Private respondents are collateral relatives of Mateum as well, although more remote in degree than
petitioners. They registered with the Registry of Deeds two deeds of sale allegedly executed by Mateum in
their favor covering the ten parcels of land. Each had the reconsideration of the sale at "halagang ISANG
PISO (P1.00) at mga naipaglingkod, ipinaglilingkod sa aking kapakanan ..." Both of these deeds were dated
one year before Mateum's death. Due to the deeds of sale, respondents were able to secure in their title
three of the ten parcels of land. The properties in question were in fact assessed for more than P10,000.00.
Petitioners sought the annulment of the deeds of sale. They claimed that such were fictitious,
fraudulent or falsified, or, alternatively, as donations void for want of acceptance embodied in a public
instrument.
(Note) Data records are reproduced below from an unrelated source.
-- ==== Sys2Proof/Laws/StableProbe.lean ====
section
/-!
SUPPORT. The operations of Machine/Probe keep every stable predicate.
-/

set_option linter.unusedVariables false

namespace Sys2Proof.Machine

variable {P : State → Prop}

theorem st_digestPlaces (hP : Stable P) {w : Work} {ctx : Nat} {va : Nat} {n : Nat}  : AccSt P (digestPlaces w ctx va n) := by
  unfold digestPlaces
  repeat' (first
      | with_reducible assumption
      | with_reducible apply st_accAsk hP
      | with_reducible apply st_accCheck hP
      | with_reducible apply st_accFail hP
      | with_reducible apply st_accTry hP
      | with_reducible apply st_xlate hP
      | with_reducible apply accRes_ok
      | with_reducible apply accRes_wait
      | with_reducible apply accRes_fail
      | with_reducible apply accSt_bind
      | with_reducible apply accSt_pure
      | with_reducible apply accSt_foldlM
      | with_reducible apply accSt_map
      | with_reducible apply accSt_mapM
      | split
      | (with_reducible intro _))

theorem st_digestRead (hP : Stable P) {w : Work} {ctx : Nat} {va : Nat} {n : Nat}  : AccSt P (digestRead w ctx va n) := by
  unfold digestRead
  repeat' (first
      | with_reducible assumption
      | with_reducible apply st_accCheck hP
      | with_reducible apply st_digestPlaces hP
      | with_reducible apply st_localRead hP
      | with_reducible apply accRes_ok
      | with_reducible apply accRes_wait
      | with_reducible apply accRes_fail
      | with_reducible apply accSt_bind
      | with_reducible apply accSt_pure
      | with_reducible apply accSt_foldlM
      | with_reducible apply accSt_map
      | with_reducible apply accSt_mapM
      | split
      | (with_reducible intro _)
      | with_reducible apply st_foldl
      | with_reducible apply st_foldl_snd
      | dsimp only
      | (refine st_pair (by assumption) ?_)
      | assumption
      | with_reducible apply accSt_fun)

theorem st_digestAcc (hP : Stable P) {c : Cmd}  : AccSt P (digestAcc c) := by
  unfold digestAcc
  repeat' (first
      | with_reducible assumption
      | with_reducible apply st_ctxRead hP
      | with_reducible apply st_ctxWrite hP
      | with_reducible apply st_digestRead hP
      | with_reducible apply accRes_ok
      | with_reducible apply accRes_wait
      | with_reducible apply accRes_fail
      | with_reducible apply accSt_bind
      | with_reducible apply accSt_pure
      | with_reducible apply accSt_foldlM
      | with_reducible apply accSt_map
      | with_reducible apply accSt_mapM
      | split
      | (with_reducible intro _))

theorem st_probeStrike (hP : Stable P) {k : Nat} {L : Nat} {n : Nat} {s : State} (h_s : P s) : P (probeStrike k L n s) := by
  unfold probeStrike
  repeat' (first
      | with_reducible assumption
      | with_reducible apply st_intLog hP
      | with_reducible apply st_latStrike hP
      | with_reducible apply st_raiseVector hP)

theorem st_probeVote (hP : Stable P) {p : ProbePair} {sig : List Nat} {L : Nat} {s : State} (h_s : P s) : P (probeVote p sig L s).2 := by
  unfold probeVote
  repeat' (first
      | with_reducible assumption
      | with_reducible apply st_count hP
      | with_reducible apply st_intLog hP
      | with_reducible apply st_probeStrike hP
      | with_reducible apply st_raiseVector hP
      | split
      | (with_reducible intro _)
      | with_reducible apply st_foldl
      | with_reducible apply st_foldl_snd
      | dsimp only)

theorem st_probeResolve (hP : Stable P) {p : ProbePair} {sig : List Nat} {s : State} (h_s : P s) : P (probeResolve p sig s) := by
  unfold probeResolve
  repeat' (first
      | with_reducible assumption
      | with_reducible apply st_count hP
      | with_reducible apply st_probeVote hP
      | with_reducible apply hP.prb
      | split
      | (with_reducible intro _)
      | with_reducible apply st_foldl
      | with_reducible apply st_foldl_snd
      | dsimp only)

theorem st_probeEnded (hP : Stable P) {k : Nat} {n : Nat} {sig : List Nat} {s : State} (h_s : P s) : P (probeEnded k n sig s) := by
  unfold probeEnded
  repeat' (first
      | with_reducible assumption
      | with_reducible apply st_count hP
      | with_reducible apply st_probeResolve hP
      | with_reducible apply hP.prb
      | split
      | (with_reducible intro _)
      | with_reducible apply st_foldl
      | with_reducible apply st_foldl_snd
      | dsimp only)

theorem st_probeChecked (hP : Stable P) {k : Nat} {n : Nat} {errors : List (Nat × Nat)} {t : Tile} {s : State} (h_s : P s) : P (probeChecked k n errors t s) := by
  unfold probeChecked
  repeat' (first
      | with_reducible assumption
      | with_reducible apply st_count hP
      | with_reducible apply st_latStrike hP
      | with_reducible apply st_probeEnded hP
      | with_reducible apply st_tileCheck hP
      | split
      | (with_reducible intro _)
      | with_reducible apply st_foldl
      | with_reducible apply st_foldl_snd
      | dsimp only
      | (refine st_pair (by assumption) ?_))

theorem st_probeRunEnd (hP : Stable P) {k : Nat} {errors : List (Nat × Nat)} {s : State} (h_s : P s) : P (probeRunEnd k errors s) := by
  unfold probeRunEnd
  repeat' (first
      | with_reducible assumption
      | with_reducible apply st_probeChecked hP
      | with_reducible apply hP.prb
      | split)

theorem st_probeExpire (hP : Stable P) {n : Nat} {s : State} (h_s : P s) : P (probeExpire n s) := by
  unfold probeExpire
  repeat' (first
      | with_reducible assumption
      | with_reducible apply st_count hP
      | with_reducible apply st_reachTime hP
      | with_reducible apply hP.prb
      | split)

theorem st_probeStart (hP : Stable P) {k : Nat} {s : State} (h_s : P s) : P (probeStart k s) := by
  unfold probeStart
  repeat' (first
      | with_reducible assumption
      | with_reducible apply st_reachTime hP
      | with_reducible apply hP.prb
      | split
      | (with_reducible intro _)
      | with_reducible apply st_foldl
      | with_reducible apply st_foldl_snd
      | dsimp only)

theorem st_digestRegion (hP : Stable P) {c : Cmd} {s : State} (h_s : P s) : P (digestRegion c s) := by
  unfold digestRegion
  repeat' (first
      | with_reducible assumption
      | with_reducible apply st_badPacket hP
      | with_reducible apply st_completeOk hP
      | with_reducible apply st_count hP
      | with_reducible apply st_countN hP
      | with_reducible apply st_digestAcc hP
      | with_reducible apply st_faultCmd hP
      | with_reducible apply st_runAcc hP
      | with_reducible apply st_startCmd hP
      | with_reducible apply accRes_ok
      | with_reducible apply accRes_wait
      | with_reducible apply accRes_fail
      | with_reducible apply accSt_bind
      | with_reducible apply accSt_pure
      | with_reducible apply accSt_foldlM
      | with_reducible apply accSt_map
      | with_reducible apply accSt_mapM
      | split
      | (with_reducible intro _))

theorem st_execDigestRegion (hP : Stable P) {c : Cmd} {s : State} {t : State} (h_s : P s) (e : execDigestRegion c s = .next t) : P t := by
  unfold execDigestRegion at e
  first
    | refine st_whileOn e ?_ ?_
  all_goals repeat' (first
      | with_reducible assumption
      | with_reducible apply st_digestRegion hP)

theorem st_execProbeStart (hP : Stable P) {k : Nat} {s : State} {t : State} (h_s : P s) (e : execProbeStart k s = .next t) : P t := by
  unfold execProbeStart at e
  first
    | refine st_whileOn e ?_ ?_
  all_goals repeat' (first
      | with_reducible assumption
      | with_reducible apply st_probeStart hP)

theorem st_execProbeExpire (hP : Stable P) {n : Nat} {s : State} {t : State} (h_s : P s) (e : execProbeExpire n s = .next t) : P t := by
  unfold execProbeExpire at e
  first
    | refine st_whileOn e ?_ ?_
  all_goals repeat' (first
      | with_reducible assumption
      | with_reducible apply st_probeExpire hP)

theorem st_execProbeRunEnd (hP : Stable P) {k : Nat} {errors : List (Nat × Nat)} {s : State} {t : State} (h_s : P s) (e : execProbeRunEnd k errors s = .next t) : P t := by
  unfold execProbeRunEnd at e
  first
    | refine st_whileOn e ?_ ?_
  all_goals repeat' (first
      | with_reducible assumption
      | with_reducible apply st_probeRunEnd hP)

end Sys2Proof.Machine
end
They prayed for the recovery of ownership and possession, by virtue of being intestate heirs of
Mateum.

Issue:
Held:

Whether the sales are void or voidable.

If the sales were only voidable, then since Mateum had no forced hiers whose legitimes may have
been impaired, and the petitioners being collateral relatives who are not bound pricipally or subsidiarilly to
the terms of said deeds, then petitioners would have no actionable right to question the transfers.
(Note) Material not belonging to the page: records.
-- ==== Sys2Proof/WellFormed.lean ====
section
/-!
DEFINITION. Which commands are well formed: each operand lies within the field or the number of units that the spec gives it.
The machine gives every command a meaning, well formed or not.
-/

namespace Sys2Proof

/-- A number fits a field of `w` bits. -/
def fits (w x : Nat) : Bool := decide (x < 2 ^ w)
/-- A unit number lies below the count of units. -/
def below (n x : Nat) : Bool := decide (x < n)
/-- An access size that a bus carries (R5). -/
def accessSize (n : Nat) : Bool := n == 1 || n == 2 || n == 4 || n == 8
/-- A width code of one bit (R453). -/
def oneBit (n : Nat) : Bool := decide (n < 2)
/-- Bytes of an exact count. -/
def lenIs (n : Nat) (l : List Byte) : Bool := l.length == n
/-- Bytes of a count up to a limit. -/
def lenUpTo (n : Nat) (l : List Byte) : Bool := decide (l.length ≤ n)

/-- R382, R369: where a command can come from. -/
def Src.wf : Src → Bool
  | .ring q => below 6 q
  | .node _ n => below 4096 n
  | .mgr dev => fits 16 dev

/-- R373, R374: a command's header fields, parameters and inline data. -/
def Cmd.wf (c : Cmd) : Bool :=
  Src.wf c.src && fits 14 c.ctx && fits 32 c.seq && fits 8 c.opcode && below 4 c.chainCond && fits 64 c.chain && decide (c.params.length ≤ 16) &&
  lenUpTo 4096 c.data

/-- R445, R446, R447: a network header. -/
def Hdr.wf (h : Hdr) : Bool := fits 16 h.src && below 16 h.plane && fits 16 h.cseq && fits 3 h.crVc && fits 8 h.crFlits

/-- R125: the table prefix and the row. -/
def RowRef.wf (r : RowRef) : Bool := fits 16 r.table && fits 16 r.epoch && fits 40 r.row

/-- R97: a segment block. -/
def SegBlock.wf (b : SegBlock) : Bool :=
  fits 16 b.table && fits 16 b.epoch && fits 2 b.poolOp && fits 4 b.outFmt && fits 2 b.outKind && fits 7 b.outShift && b.indices.all (fits 40)

/-- R97: a batch. -/
def BatchMsg.wf (m : BatchMsg) : Bool := fits 16 m.requester && fits 32 m.id && fits 64 m.deadline && m.segs.all SegBlock.wf

/-- R98: a fragment. -/
def FragMsg.wf (m : FragMsg) : Bool := fits 32 m.batch && fits 16 m.firstPart && fits 16 m.responder && fits 8 m.faultCode

/-- R451: a batch of updates. -/
def UpdMsg.wf (m : UpdMsg) : Bool := fits 16 m.table && fits 16 m.epoch && fits 32 m.id && fits 4 m.op && fits 4 m.dfmt && m.rows.all (fits 40)

/-- R451: its acknowledgement. -/
def UpdAckMsg.wf (m : UpdAckMsg) : Bool := fits 16 m.table && fits 16 m.epoch && fits 32 m.id && fits 8 m.status && fits 8 m.fault

/-- R451: HELLO. -/
def HelloMsg.wf (m : HelloMsg) : Bool := fits 64 m.uid && below 16 m.chord && fits 16 m.dev && fits 32 m.term && fits 64 m.mgrUid

/-- R451: CLAIM. -/
def ClaimMsg.wf (m : ClaimMsg) : Bool := fits 32 m.term && fits 16 m.members && fits 64 m.mgrUid && fits 16 m.mgrId && fits 16 m.depId

/-- R452: a remote memory-side operation; its operand has 8, 16 or 64 bytes. -/
def MemopMsg.wf (m : MemopMsg) : Bool :=
  fits 46 m.offset && fits 8 m.code && (m.operand.length == 8 || m.operand.length == 16 || m.operand.length == 64)

/-- R387: a completion record. -/
def Record.wf (r : Record) : Bool :=
  fits 32 r.seq && fits 14 r.ctx && fits 8 r.status && fits 8 r.fault && fits 64 r.ftime && fits 64 r.result && below 8 r.cls && fits 8 r.opcode
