-- ==== Sys2Proof/Machine/Framer.lean ====
section
/-! DEFINITION. Machine/Framer.lean: the format WIRE, the checksum primitives and the command-byte step
(42_framer.md). -/

namespace Sys2Proof.Machine

open Sys2Proof

/-- CKS_RESET (R100). -/
def execCksReset (s : State) : StepResult := .next { s with cks := 0 }

/-- CKS_ACC b (R101). -/
def execCksAcc (b : Byte) (s : State) : StepResult := .next (s.accumulate b)

/-- The hand-over of command byte `b`, the accumulation of a body byte, and the next index or the end of the command
(R102). -/
def State.emitByte (s : State) (b : Byte) : State :=
  let sent := s.handOver b
  let summed := if 2 ≤ s.cidx.toNat ∧ s.cidx.toNat < lastIndex s then sent.accumulate b else sent
  if s.cidx.toNat = lastIndex s then summed.endCommand else { summed with cidx := s.cidx + 1 }

/-- CMD.BYTE (R102): enabled when PH = CMD and TXBUSY = 0; the byte is read from the state before the step, so the
checksum byte is CKS as the body left it. -/
def execCmdByte (s : State) : StepResult :=
  if s.ph = .cmd ∧ s.txbusy = false then
    match commandByte s s.cidx.toNat with
    | .ok b => .next (s.emitByte b)
    | .error f => .fault f
  else .next s

end Sys2Proof.Machine
end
On the other hand if they deeds were void ab initio because they are without consideration, then the
transaction was inexistent and void from the beginning. The property would never leave the patrimony of the
transferor, and upon the death of the latter without a will the property would pass to the transferor's heirs
intestate.
It is apparent that there is a gross and enormous disproportion between the stipulated price of P1.00
plus unspecified services and the estimated value of P10,000.00. The assessment is in fact for tax purposes
which are well-known to be notoriously low indicators of actual value. This clearly demonstrates that they
state a false and fictitious consideration, and no lawful cause having been shown, both deeds are not merely
voidable, but void ab initio.
Respondents cannot rely on their contention that the true causa is the liberality of Mateum and that
they are actually donations. The law prescribes that donations of immovables must be made and accepted in
a public instrument, and there has been no such claim.
The transfers being void, it then follows that the properties remained part of Mateum's estate,
recoverable by his intestate heirs, the petitioners therein.
The respondents only have themselves to blame for lack of proof that might have said the transfers
from invalidity. They could have presented proof of the character and value of the services, past, present,
and future, as indicated in the very terms of the said transfers. The onus of showing the existence of a valid
and licit consideration for the conveyances rested on the respondents. The burden was shifted to the private
respondents when the petitioners presented the deeds which they claimed showed that defect on their face
and it became the duty of said respondents to offer evidence of existent lawful consideration.